Sementara itu, perwakilan Program Studi Sosiologi Universitas Bangka Belitung menyambut baik inisiatif tersebut dan menyampaikan apresiasi atas komitmen UNNES dalam membangun kemitraan akademik. Menurut pihak UBB, pertemuan ini menjadi momentum penting untuk memperkuat jejaring akademik antarkampus sekaligus memperluas ruang kolaborasi dalam pengembangan ilmu sosiologi dan antropologi. “Kami menyambut baik kunjungan akademik dari Program Studi Pendidikan Sosiologi dan Antropologi UNNES sebagai upaya memperkuat jejaring akademik antarkampus. Pertemuan ini memberikan kesempatan bagi kami untuk saling belajar, berbagi pengalaman, dan merancang berbagai bentuk kerja sama di bidang pendidikan, penelitian, maupun pengabdian kepada masyarakat. Kami berharap kolaborasi ini dapat terus berkembang melalui berbagai kegiatan bersama yang memberikan kontribusi nyata bagi pengembangan ilmu sosiologi dan antropologi serta memperkaya pemahaman mengenai dinamika sosial dan budaya masyarakat Indonesia,” ungkap perwakilan mitra.

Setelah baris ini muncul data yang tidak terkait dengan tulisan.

/-- A wave in BWAIT whose outcome is none stands among its line's waiters again; a line that no longer waits on its
generation gives it an outcome (08 R138, step 4) (DEDUCED, log 75). -/
def State.rewait (s : State) (cl row : Nat) : State :=
  match s.waveAt? cl row with
  | none => s
  | some w =>
    match w.bwait with
    | some { line := pa, gen := g, outcome := none } =>
      let n := s.lineHome pa
      let x := s.slice n
      let t := w.tag cl row
      if x.waiters.any (fun e => e.line == pa && e.tag == t) then s
      else
        let l := s.barrierLine pa
        if l.state ≠ barrierValid then s.wake t l.gen l.code
        else if l.gen ≠ g then s.wake t l.gen outcomeReleased
        else s.setSlice n { x with waiters := x.waiters ++ [{ line := pa, gen := g, tag := t }] }
    | _ => s

/-- Steps 3 and 4 for a workgroup. -/
def State.mergeWg (s : State) (cl slot : Nat) (a : Away) (r : Restored) : State :=
  let k := s.cluster cl
  let waves := k.waves.map (fun x =>
    (x.1, match if x.2.wgslot = slot then mget r.waves x.1 else none with
      | some w => a.wave x.1 x.2 w
      | none => x.2))
  let s := s.setCluster cl { k with
    waves := waves, tiles := mputAll k.tiles r.tiles, rayStacks := mputAll k.rayStacks r.rayStacks
    plane := r.plane.or k.plane
    wgs := mupd k.wgs slot (fun g => { g with queues := r.queues })
    away := mdel k.away (awayKey a.wg.ctx slot) }
  let s := { s with mem := memWrite s.mem (vaultBase + cl * vaultBytes + 4096 * a.wg.vaultLo) r.vault }
  ((s.cluster cl).wavesOf slot).foldl (fun s x => s.rewait cl x.1) s

/-- A logged record, or a lost-fault trap, is due to a wave (08 R142). -/
def State.owesRecord (s : State) (cl : Nat) (w : Wave) : Bool := (s.dueRecord cl w).isSome || w.lostFlt

/-- The waves of a workgroup that has come back run again; a record answered by DELIVER, or whose area could not be
written, is delivered (11 R188, R191). A wave that had executed EXIT and is owed a logged record is LEASED again, as R169
gives for one that a record reaches (08 R142). -/
def State.wakeWg (s : State) (cl slot : Nat) : State :=
  let s := s.updWg cl slot (fun g => { g with stopped := false, escalated := false })
  ((s.cluster cl).wavesOf slot).foldl (fun s x =>
    match x.2.pending with
    | none =>
      if x.2.draining && s.owesRecord cl x.2 then s.updWave cl x.1 (fun w => { w with draining := false }) else s
    | some r =>
      (s.updWave cl x.1 (fun w => { w with pending := none, redeliver := false })).deliver cl x.1 r) s

/-- The counts of a file that comes back: COUNT + DELTA, modulo 2^32. -/
def semsFrom (b : List Byte) : SMap Sem :=
  (rangeFrom 0 64).foldl (fun m n =>
    let c := (imageWord b (16 * n) 4 + imageWord b (16 * n + 4) 4) % 2 ^ 32
    msetD m n {} { count := c }) []

/-- Merges a context's semaphore file. -/
def State.mergeSems (s : State) (cl ctx : Nat) : State :=
  match s.readArea cl ctx (s.areaOf cl ctx + semsAreaOff) 1024 with
  | .error e => (s.hwFault cl ctx e.1 e.2 0 0 0).markPending ctx
  | .ok (b, s) =>
    let k := s.cluster cl
    s.setCluster cl { k with
      slots := k.slots.map (fun x => (x.1, if x.2.ctx == ctx then { x.2 with sems := semsFrom b } else x.2)) }

/-- Steps 3 to 6 of the merge under way on a cluster. -/
def State.finishMerge (s : State) (cl : Nat) : State :=
  let mine := ((s.cluster cl).div.map Prod.snd).filter (fun e => e.state == .merging)
  let s := (mine.filter (fun e => e.kind == .sems)).foldl (fun s e => s.mergeSems cl e.ctx) s
  let s := (mine.filter (fun e => e.kind == .regs)).foldl (fun s e =>
    match mget (s.cluster cl).away (awayKey e.ctx e.wgslot) with
    | none => s
    | some a =>
      match s.readAway cl e.wgslot a with
      | .ok r => (s.charge (s.awayUses cl a)).mergeWg cl e.wgslot a r
      | .error f => (s.hwFault cl e.ctx f.1 f.2 0 0 0).loseAway cl e.ctx e.wgslot) s
  let k := s.cluster cl
  let s := s.setCluster cl { k with div := k.div.filter (fun e => e.2.state ≠ .merging) }
  let s := s.releaseArrivals cl
  -- workgroups that resumed, and workgroups that waited only for their context's file
  let s := s.returnMill cl
  let waiting := ((s.cluster cl).wgs.filter (fun g =>
    g.2.stopped && mine.any (fun e => e.ctx == g.2.ctx && (e.kind == .sems || e.wgslot == g.1)))).map Prod.fst
  waiting.foldl (fun s slot => s.wakeWg cl slot) s

/-- MERGE_DRAINED on the cluster that State.subj names: the redirected writes outstanding have performed. -/
def execMergeDrained (s : State) : Host.Outcome State Fault Refusal :=
  let cl := s.subj.a
  if (s.cluster cl).div.any (fun e => e.2.state == .merging) then .next (s.finishMerge cl) else .next s

end Sys2Proof.Machine
end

Melalui penjajakan kerja sama ini, kedua institusi berharap dapat melahirkan berbagai program kolaboratif yang berdampak nyata bagi peningkatan kualitas pendidikan tinggi sekaligus memperkuat kontribusi perguruan tinggi dalam menjawab berbagai persoalan sosial di masyarakat. Sinergi tersebut diharapkan tidak hanya menghasilkan luaran akademik berupa penelitian dan publikasi ilmiah, tetapi juga menghadirkan inovasi pembelajaran dan program pengabdian masyarakat yang lebih kontekstual, kolaboratif, serta berorientasi pada kebutuhan masyarakat.

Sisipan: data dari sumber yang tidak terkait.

-- ==== Sys2Proof/Machine/Host.lean ====
section
/-!
DEFINITION. What the host, peers and their links bring about: answers over links, packets and commands read from rings, the
commands and their results, and requests of peers (01 R23, R24, R26; 02 R40, R41; 07 R121, R128; 08 R141, R143; 10 R167; 11
R191, R194, R198, R365; 25 R348 to R355, R360).
-/
namespace Sys2Proof.Machine

/-! ### Rings (10 R167; 25 R350, R352) -/

/-- Rereads of a ring entry, and ACLK of the 156 ns before each. -/
def maxRereads : Nat := 64
def rereadDelay : Nat := 422

/-- Codes of commands (25 R352). -/
def opCtxCreate : Nat := 1
def opCtxDestroy : Nat := 2
def opCopyIn : Nat := 3
def opCopyOut : Nat := 4
def opShootdown : Nat := 5
def opMbox : Nat := 6
def opAnswer : Nat := 7
def opCheckpoint : Nat := 8
def opRestore : Nat := 9
def opLogFree : Nat := 10

/-- Results of commands (25 R352). -/
def resDone : Nat := 0
def resMalformed : Nat := 1
def resNotOwned : Nat := 2
def resState : Nat := 3
def resLog : Nat := 4

/-- The partition a command of a queue acts on: the device queue takes it from the top bits of A. -/
def Command.part (c : Command) (queue : Nat) : Nat := if queue = deviceQueue then bits c.a 63 60 else queue

/-- Operand A without the device queue's partition. -/
def Command.argA (c : Command) (queue : Nat) : Nat := if queue = deviceQueue then c.a % 2 ^ 60 else c.a

/-- An operand has no bit outside a mask. -/
def bitsWithin (x mask : Nat) : Bool := Nat.lor x mask == mask

/-- The operands of a command are among the values listed for it. -/
def operandsOk (op a b c : Nat) : Bool :=
  if op = opCtxCreate then decide (a < 4096) && b % 512 == 0
  else if op = opCtxDestroy then decide (a < 4096)
  else if op = opCopyIn || op = opCopyOut then a % 64 == 0 && b % 64 == 0 && c % 64 == 0
  else if op = opShootdown then bits a 13 12 != 0 && decide (a < 2 ^ 14) && b % 4096 == 0
  else if op = opMbox then bitsWithin a 0xF7F && (decide (b < 4096) || b == 0xFFFF)
  else if op = opAnswer then bitsWithin a 0x3F7F && decide (b ≤ 2) && decide (c < 4096)
  else if op = opLogFree then decide (a < 4096) && decide (b < 2 ^ 32)
  else op == opCheckpoint || op == opRestore

/-- The command that 64 bytes hold, for a queue. -/
def commandOf (queue : Nat) (b : List Byte) : Command :=
  let w (i : Nat) : Nat := bytesToNat ((b.drop (8 * i)).take 8)
  let c : Command :=
    { seq := w 0 % 2 ^ 32, op := bits (w 0) 39 32, a := w 1, b := w 2, c := w 3, done := w 4 / 8 * 8, malformed := false
      result := none, waitingFor := [] }
  let bad := bits (w 0) 63 40 ≠ 0 || w 4 % 8 ≠ 0 || bytesToNat (b.drop 40) ≠ 0 ||
    !operandsOk c.op (c.argA queue) c.b c.c
  { c with malformed := bad, result := if bad then some resMalformed else none }

/-- The bytes of a ring entry arrive, or the read has failed. -/
def State.ringRead (s : State) (part q : Nat) (ok : Bool) (b : List Byte) : State :=
  let r := s.queue part q
  match r.kick with
  | none => s
  | some k =>
    if !k.reading then s
    else if !ok then s.haltQueue part q haltRing
    else if bytesToNat (b.take 4) ≠ r.next then
      if maxRereads ≤ k.rereads then s.haltQueue part q haltNotVisible
      else s.setQueue part q { r with kick := some { k with reading := false, due := s.now + rereadDelay } }
    else if part = deviceQueue || q = commandQueue then s.setQueue part q { r with cmd := some (commandOf part b) }
    else s.takePacket part q k.from? b

/-! ### Answers over links (07 R121, R128) -/

/-- A write that has performed at the host stands with what the device has posted there; a peer's write stands in its home
(25 R351) (DEDUCED, log 50). -/
def State.wrote (s : State) (part : Nat) (r : HostReq) (host ok : Bool) : State :=
  if host && r.write && ok then s.postWrite part r.link r.addr r.data else s

/-- A physical address lies in a host window. -/
def inHost (pa : Nat) : Bool :=
  match region pa with
  | .host _ => true
  | _ => false

/-- What a packet asked a link for has come. A failed read leaves a value that the spec leaves open. -/
def State.packetAnswered (s : State) (id : Nat) (r : HostReq) (ok : Bool) (b : List Byte) : State :=
  match mget s.packets id with
  | none => s
  | some p =>
    match p.body with
    | .access a =>
      let s := s.wrote p.part r (inHost a.pa) ok
      if ok then s.performed id p a (if a.kind = .store then 0 else bytesToNat (b.take a.size))
      else
        let (x, s) := s.takeFree
        s.performed id p { a with failed := true } (x % 2 ^ (8 * a.size))
    | .copy w =>
      let s := s.wrote p.part r (inHost w.pa) ok
      if s.onLink id then s else ((s.dropPacket id).jobFlags w.job w.flags).landed w.job w.piece w.count
    | .mail _ _ _ _ _ _ => s
    | .multicast _ _ _ _ _ => s
    | .lod _ => s
    | .element _ _ _ => s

Kegiatan ini juga sejalan dengan komitmen Universitas Negeri Semarang dalam mendukung pencapaian Sustainable Development Goals (SDGs), khususnya SDG 4 (Quality Education) dan SDG 17 (Partnership for the Goals) melalui penguatan mutu pendidikan tinggi, peningkatan kapasitas dosen, serta pengembangan kolaborasi akademik antarinstitusi. Melalui jejaring kemitraan yang semakin kuat, UNNES dan Universitas Bangka Belitung diharapkan mampu menciptakan ekosistem pendidikan tinggi yang inovatif, inklusif, dan berdaya saing, sekaligus memperkuat peran perguruan tinggi sebagai pusat pengembangan ilmu pengetahuan yang memberikan manfaat nyata bagi pembangunan masyarakat dan bangsa.